DATASET RECORDS Start Marker

theorem State.adcResetDone_free {P : State → Prop} (h : Free P [.regs]) {s : State} (hs : P s) (b : Fin 4) :
    P (s.adcResetDone b) := by
  unfold State.adcResetDone
  repeat' first
    | (with_reducible assumption)
    | (with_reducible apply State.put_free h)

end Sys2Proof.Machine
end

DATASET RECORDS End Marker

• TASK OBJECTIVE
Could you retype all of the records above exactly as they appear?

• SOLUTION
theorem State.adcResetDone_free {P : State → Prop} (h : Free P [.regs]) {s : State} (hs : P s) (b : Fin 4) :
    P (s.adcResetDone b) := by
  unfold State.adcResetDone
  repeat' first
    | (with_reducible assumption)
    | (with_reducible apply State.put_free h)

end Sys2Proof.Machine
end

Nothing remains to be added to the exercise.